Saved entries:
..........

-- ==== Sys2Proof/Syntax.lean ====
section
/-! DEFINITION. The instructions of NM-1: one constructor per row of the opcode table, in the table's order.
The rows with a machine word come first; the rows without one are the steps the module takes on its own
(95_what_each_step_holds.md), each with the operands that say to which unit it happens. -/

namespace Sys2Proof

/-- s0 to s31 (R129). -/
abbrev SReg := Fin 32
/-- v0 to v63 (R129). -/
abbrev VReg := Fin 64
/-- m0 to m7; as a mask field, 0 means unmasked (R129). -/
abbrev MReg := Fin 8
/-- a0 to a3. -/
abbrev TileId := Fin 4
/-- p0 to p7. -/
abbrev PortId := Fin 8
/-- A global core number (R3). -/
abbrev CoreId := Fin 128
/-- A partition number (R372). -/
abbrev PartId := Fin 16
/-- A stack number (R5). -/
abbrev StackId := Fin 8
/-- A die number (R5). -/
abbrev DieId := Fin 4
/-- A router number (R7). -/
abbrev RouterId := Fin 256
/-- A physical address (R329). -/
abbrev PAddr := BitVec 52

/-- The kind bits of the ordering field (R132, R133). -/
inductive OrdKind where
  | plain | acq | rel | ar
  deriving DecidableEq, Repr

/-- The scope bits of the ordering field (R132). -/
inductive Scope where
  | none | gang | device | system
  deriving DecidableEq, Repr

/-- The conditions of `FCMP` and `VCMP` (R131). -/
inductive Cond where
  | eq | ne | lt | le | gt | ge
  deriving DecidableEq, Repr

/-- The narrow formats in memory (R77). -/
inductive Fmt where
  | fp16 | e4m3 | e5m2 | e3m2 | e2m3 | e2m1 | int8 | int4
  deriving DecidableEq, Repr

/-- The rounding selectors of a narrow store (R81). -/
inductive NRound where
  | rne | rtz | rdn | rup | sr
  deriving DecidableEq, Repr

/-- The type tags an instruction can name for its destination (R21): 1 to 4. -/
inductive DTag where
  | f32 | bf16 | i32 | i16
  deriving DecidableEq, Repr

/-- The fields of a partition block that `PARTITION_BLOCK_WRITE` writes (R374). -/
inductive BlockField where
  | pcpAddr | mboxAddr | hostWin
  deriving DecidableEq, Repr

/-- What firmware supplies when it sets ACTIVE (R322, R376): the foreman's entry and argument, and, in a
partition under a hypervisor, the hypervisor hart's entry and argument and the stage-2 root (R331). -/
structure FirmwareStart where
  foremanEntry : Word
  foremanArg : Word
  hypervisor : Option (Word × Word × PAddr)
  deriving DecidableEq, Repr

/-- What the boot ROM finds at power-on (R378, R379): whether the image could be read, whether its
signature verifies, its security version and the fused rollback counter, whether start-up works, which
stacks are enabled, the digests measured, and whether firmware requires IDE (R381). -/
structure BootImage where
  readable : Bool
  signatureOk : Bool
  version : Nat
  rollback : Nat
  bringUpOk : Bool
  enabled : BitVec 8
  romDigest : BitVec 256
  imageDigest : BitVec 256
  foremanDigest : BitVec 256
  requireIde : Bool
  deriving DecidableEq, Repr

..........

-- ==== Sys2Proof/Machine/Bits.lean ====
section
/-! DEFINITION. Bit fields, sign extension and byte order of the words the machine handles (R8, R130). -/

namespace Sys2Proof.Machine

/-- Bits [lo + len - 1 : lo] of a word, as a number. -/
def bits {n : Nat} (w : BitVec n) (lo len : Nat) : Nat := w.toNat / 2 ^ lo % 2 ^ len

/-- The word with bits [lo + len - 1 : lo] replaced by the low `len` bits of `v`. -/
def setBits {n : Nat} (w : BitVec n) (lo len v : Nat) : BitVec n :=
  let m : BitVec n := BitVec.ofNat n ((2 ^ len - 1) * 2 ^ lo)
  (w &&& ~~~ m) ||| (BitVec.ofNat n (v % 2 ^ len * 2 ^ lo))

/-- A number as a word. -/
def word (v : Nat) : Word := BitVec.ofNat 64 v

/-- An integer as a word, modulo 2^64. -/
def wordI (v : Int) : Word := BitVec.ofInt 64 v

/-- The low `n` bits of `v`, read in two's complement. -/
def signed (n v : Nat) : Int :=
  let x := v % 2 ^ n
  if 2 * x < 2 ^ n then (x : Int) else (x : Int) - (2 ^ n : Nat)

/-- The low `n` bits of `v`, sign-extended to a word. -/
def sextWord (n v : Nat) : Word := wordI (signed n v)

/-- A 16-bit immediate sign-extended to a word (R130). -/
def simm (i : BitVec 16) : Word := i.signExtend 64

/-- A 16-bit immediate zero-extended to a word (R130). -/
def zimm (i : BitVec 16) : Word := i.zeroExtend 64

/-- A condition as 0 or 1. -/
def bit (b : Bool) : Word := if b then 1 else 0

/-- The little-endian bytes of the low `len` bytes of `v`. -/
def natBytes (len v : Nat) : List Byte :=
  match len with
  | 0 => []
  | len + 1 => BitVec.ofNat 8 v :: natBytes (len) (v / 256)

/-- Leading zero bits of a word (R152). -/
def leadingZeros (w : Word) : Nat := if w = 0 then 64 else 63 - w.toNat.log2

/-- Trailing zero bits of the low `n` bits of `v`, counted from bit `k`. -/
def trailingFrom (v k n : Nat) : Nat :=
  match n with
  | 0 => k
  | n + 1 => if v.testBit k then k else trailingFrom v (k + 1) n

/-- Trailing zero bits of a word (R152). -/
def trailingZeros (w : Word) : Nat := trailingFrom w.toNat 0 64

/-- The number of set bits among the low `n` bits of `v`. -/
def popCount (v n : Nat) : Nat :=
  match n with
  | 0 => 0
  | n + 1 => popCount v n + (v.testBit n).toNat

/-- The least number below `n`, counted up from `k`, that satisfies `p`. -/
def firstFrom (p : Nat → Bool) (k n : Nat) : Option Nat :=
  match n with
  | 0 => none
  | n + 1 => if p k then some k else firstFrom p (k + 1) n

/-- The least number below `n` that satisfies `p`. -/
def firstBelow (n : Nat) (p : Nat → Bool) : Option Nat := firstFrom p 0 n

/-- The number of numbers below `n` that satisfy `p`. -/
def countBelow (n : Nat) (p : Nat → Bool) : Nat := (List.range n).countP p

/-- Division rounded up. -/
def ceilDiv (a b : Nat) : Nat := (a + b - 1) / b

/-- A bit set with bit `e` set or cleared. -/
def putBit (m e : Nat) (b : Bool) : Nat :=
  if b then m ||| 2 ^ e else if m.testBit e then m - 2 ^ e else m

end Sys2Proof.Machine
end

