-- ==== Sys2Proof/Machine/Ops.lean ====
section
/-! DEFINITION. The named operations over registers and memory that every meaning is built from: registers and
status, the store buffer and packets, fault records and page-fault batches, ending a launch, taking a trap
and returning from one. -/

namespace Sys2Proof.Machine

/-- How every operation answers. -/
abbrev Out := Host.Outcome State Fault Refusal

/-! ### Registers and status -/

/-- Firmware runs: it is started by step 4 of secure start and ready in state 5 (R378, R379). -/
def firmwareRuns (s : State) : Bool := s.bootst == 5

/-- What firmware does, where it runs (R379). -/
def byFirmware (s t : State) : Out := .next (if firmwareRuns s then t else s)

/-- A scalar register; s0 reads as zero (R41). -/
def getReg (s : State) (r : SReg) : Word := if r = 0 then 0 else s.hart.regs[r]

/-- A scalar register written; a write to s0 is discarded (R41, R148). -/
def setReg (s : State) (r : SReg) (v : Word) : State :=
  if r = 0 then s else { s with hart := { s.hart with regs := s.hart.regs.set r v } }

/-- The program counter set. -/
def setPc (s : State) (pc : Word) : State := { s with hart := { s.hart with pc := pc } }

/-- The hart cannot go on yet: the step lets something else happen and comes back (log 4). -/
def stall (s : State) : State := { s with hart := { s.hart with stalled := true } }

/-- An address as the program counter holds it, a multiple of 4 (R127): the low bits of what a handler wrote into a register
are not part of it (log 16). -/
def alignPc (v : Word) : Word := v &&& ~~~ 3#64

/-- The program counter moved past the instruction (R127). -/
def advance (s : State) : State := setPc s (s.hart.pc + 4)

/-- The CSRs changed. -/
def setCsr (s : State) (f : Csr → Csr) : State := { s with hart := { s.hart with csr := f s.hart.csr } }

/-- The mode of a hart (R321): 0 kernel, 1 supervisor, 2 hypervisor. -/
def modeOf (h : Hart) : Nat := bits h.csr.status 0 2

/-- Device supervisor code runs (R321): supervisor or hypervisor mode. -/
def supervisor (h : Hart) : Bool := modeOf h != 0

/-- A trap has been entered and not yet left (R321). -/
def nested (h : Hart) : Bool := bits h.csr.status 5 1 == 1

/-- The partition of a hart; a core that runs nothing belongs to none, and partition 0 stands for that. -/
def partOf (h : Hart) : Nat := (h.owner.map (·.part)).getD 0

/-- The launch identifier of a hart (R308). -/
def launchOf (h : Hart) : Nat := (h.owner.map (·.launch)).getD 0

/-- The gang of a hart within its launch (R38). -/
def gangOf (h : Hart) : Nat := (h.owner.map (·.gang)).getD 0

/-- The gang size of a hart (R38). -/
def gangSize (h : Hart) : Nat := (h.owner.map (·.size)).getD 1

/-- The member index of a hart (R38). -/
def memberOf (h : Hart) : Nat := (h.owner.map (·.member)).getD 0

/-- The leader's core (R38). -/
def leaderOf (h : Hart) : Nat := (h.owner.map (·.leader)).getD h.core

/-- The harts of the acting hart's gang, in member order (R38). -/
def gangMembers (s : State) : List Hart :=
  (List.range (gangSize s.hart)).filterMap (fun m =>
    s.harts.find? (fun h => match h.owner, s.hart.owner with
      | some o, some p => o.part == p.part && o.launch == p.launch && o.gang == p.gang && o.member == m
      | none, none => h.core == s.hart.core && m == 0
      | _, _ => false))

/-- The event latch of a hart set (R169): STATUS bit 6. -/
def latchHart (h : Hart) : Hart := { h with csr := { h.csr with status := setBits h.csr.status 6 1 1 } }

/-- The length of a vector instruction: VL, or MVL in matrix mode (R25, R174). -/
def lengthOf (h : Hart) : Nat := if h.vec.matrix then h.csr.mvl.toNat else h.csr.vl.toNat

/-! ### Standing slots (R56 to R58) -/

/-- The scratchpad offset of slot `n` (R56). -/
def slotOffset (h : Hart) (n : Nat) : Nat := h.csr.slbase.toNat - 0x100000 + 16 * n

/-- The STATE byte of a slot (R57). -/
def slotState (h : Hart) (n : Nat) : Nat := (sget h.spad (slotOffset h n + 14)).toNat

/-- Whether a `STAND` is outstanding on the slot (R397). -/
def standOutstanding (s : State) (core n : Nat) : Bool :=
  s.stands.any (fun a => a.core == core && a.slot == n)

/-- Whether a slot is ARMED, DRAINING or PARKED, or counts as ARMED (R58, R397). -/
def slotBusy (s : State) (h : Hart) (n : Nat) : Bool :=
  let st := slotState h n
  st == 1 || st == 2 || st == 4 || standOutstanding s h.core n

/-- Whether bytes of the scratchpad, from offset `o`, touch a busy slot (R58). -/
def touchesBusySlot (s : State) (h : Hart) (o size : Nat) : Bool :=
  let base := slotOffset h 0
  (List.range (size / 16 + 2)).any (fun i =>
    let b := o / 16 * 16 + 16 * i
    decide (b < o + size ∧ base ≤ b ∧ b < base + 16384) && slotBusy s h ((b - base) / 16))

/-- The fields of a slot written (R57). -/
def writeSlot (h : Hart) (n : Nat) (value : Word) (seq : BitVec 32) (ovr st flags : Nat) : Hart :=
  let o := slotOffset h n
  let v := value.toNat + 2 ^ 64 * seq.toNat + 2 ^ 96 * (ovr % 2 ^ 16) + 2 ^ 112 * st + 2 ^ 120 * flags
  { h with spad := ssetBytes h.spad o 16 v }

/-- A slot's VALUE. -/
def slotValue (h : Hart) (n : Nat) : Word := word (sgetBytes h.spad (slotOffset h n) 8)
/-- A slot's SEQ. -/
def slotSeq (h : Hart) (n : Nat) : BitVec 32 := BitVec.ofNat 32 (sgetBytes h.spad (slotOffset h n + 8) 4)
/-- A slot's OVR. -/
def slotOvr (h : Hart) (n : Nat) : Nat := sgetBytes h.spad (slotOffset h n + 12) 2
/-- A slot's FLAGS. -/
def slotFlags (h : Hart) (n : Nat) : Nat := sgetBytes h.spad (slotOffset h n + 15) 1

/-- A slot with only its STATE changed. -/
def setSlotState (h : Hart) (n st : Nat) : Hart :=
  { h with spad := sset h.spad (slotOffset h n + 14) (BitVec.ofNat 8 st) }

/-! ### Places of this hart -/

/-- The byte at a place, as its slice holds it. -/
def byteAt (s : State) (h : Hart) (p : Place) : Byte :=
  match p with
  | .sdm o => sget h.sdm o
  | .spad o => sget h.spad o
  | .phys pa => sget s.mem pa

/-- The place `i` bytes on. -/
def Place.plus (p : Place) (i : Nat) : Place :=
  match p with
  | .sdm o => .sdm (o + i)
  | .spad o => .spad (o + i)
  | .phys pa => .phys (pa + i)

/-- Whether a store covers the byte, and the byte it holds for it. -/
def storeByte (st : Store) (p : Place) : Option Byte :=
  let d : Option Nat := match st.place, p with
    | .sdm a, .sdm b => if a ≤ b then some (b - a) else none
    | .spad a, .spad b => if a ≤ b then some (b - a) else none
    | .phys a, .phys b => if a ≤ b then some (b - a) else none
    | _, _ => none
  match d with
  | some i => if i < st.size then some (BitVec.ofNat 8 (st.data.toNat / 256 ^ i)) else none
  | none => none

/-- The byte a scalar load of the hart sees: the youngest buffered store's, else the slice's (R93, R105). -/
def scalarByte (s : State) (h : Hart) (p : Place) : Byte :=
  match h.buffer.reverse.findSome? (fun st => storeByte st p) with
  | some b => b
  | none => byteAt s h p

..........

PROMPT
Find the lines in the data that include "none", then copy each of them.

TASK OUTPUT
  | none | gang | device | system
  | 0 => none
/-- The partition of a hart; a core that runs nothing belongs to none, and partition 0 stands for that. -/
      | none, none => h.core == s.hart.core && m == 0
    | .sdm a, .sdm b => if a ≤ b then some (b - a) else none
    | .spad a, .spad b => if a ≤ b then some (b - a) else none
    | .phys a, .phys b => if a ≤ b then some (b - a) else none
    | _, _ => none
  | some i => if i < st.size then some (BitVec.ofNat 8 (st.data.toNat / 256 ^ i)) else none
  | none => none
  | none => byteAt s h p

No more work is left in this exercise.